◆ RECORDS FOR THE TASK:
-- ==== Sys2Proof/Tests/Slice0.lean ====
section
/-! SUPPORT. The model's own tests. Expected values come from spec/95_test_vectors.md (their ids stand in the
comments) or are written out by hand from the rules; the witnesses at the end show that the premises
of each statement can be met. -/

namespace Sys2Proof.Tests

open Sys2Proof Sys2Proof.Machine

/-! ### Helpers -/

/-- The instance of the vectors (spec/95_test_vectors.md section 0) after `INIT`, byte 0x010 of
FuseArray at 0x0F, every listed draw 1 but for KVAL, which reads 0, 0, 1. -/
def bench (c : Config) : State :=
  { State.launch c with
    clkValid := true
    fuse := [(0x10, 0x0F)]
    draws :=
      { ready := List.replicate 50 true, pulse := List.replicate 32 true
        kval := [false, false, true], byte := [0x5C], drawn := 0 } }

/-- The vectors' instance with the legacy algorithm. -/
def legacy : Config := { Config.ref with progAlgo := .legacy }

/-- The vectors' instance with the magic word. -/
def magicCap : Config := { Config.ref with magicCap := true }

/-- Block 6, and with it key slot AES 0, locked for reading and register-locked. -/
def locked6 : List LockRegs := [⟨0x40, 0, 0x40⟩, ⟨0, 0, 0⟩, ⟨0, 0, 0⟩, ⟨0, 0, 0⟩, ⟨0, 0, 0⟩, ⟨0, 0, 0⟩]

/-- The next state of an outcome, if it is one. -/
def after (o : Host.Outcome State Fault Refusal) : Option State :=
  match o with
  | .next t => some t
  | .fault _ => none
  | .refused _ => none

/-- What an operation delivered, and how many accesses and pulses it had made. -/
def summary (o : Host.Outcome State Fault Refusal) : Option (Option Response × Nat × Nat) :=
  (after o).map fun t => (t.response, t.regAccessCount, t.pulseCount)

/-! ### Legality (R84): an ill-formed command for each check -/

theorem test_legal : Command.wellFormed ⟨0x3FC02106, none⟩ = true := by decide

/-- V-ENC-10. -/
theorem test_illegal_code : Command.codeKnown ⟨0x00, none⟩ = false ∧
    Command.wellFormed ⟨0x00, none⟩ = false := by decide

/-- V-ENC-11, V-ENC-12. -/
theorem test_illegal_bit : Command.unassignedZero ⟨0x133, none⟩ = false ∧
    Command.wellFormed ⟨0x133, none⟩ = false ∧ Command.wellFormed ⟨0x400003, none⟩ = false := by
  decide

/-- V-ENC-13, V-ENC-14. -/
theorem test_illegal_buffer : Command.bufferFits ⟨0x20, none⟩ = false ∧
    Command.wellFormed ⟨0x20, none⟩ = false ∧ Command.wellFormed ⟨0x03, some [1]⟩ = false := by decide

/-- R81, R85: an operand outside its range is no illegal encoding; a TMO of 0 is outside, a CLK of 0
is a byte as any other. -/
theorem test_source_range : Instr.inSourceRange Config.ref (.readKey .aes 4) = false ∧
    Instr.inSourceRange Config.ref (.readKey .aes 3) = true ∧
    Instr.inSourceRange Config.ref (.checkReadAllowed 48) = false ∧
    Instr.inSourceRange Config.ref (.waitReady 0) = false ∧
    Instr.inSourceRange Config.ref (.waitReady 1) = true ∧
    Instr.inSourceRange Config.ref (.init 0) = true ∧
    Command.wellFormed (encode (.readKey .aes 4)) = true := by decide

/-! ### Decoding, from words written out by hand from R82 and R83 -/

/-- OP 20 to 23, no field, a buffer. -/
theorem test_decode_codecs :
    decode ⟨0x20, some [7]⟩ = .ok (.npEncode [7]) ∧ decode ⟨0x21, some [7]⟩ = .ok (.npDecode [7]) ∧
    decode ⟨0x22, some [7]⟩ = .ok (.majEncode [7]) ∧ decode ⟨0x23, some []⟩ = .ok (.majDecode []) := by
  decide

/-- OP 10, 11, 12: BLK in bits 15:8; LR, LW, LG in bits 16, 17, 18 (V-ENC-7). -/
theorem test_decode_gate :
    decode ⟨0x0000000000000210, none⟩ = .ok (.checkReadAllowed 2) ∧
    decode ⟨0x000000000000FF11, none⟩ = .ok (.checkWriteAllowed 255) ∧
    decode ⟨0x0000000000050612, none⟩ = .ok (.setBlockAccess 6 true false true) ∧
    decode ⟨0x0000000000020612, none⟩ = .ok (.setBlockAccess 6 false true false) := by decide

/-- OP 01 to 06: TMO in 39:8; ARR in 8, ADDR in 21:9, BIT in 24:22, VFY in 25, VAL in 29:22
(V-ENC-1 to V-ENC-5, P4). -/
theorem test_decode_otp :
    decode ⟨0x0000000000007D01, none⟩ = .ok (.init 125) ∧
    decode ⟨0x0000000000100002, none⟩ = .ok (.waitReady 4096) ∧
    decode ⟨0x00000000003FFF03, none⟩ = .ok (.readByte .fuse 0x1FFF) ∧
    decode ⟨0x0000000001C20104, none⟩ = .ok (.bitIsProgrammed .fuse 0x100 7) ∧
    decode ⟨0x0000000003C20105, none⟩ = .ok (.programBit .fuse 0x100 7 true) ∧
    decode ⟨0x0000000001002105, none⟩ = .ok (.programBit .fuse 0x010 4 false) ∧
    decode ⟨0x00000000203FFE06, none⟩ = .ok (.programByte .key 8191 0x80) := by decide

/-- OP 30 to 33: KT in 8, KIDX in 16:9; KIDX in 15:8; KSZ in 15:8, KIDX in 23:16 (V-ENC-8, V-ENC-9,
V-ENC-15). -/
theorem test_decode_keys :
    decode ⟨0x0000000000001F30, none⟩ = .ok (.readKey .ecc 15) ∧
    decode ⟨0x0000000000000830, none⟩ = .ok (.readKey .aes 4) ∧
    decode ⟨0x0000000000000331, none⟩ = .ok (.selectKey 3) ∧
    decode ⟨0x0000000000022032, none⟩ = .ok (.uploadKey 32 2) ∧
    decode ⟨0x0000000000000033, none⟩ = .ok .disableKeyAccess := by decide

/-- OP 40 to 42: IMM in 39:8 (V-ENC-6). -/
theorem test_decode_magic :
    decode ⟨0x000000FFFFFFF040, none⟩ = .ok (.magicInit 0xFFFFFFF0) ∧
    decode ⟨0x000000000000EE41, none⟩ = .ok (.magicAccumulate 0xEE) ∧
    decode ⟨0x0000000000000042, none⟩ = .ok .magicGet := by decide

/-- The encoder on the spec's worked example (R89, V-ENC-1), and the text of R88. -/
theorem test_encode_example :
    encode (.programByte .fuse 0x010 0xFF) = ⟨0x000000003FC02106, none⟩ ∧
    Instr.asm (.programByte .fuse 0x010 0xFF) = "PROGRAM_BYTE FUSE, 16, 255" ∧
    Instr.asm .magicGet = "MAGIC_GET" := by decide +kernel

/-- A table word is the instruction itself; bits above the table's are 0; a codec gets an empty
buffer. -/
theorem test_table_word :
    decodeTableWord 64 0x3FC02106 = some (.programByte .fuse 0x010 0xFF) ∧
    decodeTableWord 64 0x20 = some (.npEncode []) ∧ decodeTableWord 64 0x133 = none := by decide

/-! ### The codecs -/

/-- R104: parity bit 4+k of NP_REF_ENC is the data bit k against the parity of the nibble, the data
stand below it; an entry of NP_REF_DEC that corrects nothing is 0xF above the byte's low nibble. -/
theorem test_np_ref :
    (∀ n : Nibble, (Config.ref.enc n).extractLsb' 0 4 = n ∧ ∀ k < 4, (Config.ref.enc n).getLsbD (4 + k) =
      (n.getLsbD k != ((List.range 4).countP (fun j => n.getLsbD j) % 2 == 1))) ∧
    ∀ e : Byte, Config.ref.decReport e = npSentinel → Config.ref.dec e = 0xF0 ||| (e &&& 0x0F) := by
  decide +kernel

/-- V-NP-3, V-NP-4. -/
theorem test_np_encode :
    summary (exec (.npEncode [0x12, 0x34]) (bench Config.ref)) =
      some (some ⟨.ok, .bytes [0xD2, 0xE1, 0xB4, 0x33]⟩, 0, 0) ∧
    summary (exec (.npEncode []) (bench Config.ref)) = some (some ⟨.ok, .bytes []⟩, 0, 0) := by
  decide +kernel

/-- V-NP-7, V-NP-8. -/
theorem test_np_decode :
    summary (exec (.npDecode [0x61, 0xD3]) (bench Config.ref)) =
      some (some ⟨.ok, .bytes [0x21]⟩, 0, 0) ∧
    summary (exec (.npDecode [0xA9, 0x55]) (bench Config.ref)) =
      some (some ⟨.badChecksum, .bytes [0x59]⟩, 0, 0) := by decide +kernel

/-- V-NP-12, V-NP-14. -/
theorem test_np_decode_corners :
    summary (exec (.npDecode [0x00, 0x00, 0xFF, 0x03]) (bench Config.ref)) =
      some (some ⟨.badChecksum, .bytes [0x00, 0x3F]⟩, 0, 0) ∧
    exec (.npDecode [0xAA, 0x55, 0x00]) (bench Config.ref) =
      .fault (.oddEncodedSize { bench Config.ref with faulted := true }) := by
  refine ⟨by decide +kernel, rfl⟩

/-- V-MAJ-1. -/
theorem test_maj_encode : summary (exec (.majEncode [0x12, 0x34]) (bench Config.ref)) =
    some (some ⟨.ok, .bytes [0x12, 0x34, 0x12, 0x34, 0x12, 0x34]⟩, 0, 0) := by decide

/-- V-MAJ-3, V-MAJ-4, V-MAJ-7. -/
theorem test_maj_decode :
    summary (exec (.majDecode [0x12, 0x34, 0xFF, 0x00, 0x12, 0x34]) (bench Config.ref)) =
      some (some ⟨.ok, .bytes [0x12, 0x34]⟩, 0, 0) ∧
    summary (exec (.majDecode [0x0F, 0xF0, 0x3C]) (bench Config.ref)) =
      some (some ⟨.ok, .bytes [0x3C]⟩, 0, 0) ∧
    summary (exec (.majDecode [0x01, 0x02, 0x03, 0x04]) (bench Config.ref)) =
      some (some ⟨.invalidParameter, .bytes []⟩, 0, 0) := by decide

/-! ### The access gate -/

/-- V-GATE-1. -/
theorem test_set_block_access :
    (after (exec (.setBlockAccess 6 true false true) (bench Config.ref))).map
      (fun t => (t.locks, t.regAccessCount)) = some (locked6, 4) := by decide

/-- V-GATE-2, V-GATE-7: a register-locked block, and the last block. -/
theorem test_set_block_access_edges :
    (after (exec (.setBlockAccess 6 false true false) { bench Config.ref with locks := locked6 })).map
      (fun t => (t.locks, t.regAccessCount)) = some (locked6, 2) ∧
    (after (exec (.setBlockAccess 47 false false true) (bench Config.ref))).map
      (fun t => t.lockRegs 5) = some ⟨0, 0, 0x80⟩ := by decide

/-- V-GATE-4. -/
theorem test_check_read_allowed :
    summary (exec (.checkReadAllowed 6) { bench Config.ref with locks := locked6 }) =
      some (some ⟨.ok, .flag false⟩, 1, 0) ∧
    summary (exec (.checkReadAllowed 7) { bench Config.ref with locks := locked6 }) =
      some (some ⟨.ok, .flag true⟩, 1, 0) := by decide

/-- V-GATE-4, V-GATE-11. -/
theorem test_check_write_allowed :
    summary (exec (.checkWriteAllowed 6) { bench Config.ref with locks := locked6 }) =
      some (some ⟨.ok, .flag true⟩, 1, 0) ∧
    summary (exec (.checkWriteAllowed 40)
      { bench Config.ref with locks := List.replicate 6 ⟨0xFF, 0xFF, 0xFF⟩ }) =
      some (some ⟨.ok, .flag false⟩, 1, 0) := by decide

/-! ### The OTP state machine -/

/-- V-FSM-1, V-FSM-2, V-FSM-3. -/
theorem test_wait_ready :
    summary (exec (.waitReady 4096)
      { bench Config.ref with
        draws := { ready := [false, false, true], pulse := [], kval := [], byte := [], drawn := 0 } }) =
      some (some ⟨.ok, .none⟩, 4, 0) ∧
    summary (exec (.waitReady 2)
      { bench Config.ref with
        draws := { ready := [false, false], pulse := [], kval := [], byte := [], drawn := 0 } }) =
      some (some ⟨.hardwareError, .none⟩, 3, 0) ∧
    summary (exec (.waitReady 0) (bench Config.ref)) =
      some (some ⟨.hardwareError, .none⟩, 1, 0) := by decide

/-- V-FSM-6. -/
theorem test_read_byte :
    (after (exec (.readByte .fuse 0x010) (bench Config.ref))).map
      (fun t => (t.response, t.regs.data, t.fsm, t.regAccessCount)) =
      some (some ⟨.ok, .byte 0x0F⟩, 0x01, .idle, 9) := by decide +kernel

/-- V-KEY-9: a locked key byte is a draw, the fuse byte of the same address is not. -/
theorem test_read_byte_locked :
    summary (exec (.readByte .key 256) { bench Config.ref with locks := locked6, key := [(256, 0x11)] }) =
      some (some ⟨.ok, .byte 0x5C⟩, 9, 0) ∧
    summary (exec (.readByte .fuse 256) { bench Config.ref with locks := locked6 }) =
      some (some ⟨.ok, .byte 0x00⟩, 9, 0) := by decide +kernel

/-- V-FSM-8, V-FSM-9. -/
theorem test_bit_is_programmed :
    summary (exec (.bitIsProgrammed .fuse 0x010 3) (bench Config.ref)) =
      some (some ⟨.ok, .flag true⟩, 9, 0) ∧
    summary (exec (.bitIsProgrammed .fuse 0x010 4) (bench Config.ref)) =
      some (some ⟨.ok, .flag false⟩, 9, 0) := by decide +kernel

◆ EXERCISE OBJECTIVE:
The required output is every line above that contains the string "each".

◆ SOLUTION TO THIS TASK:
of each statement can be met. -/
/-! ### Legality (R84): an ill-formed command for each check -/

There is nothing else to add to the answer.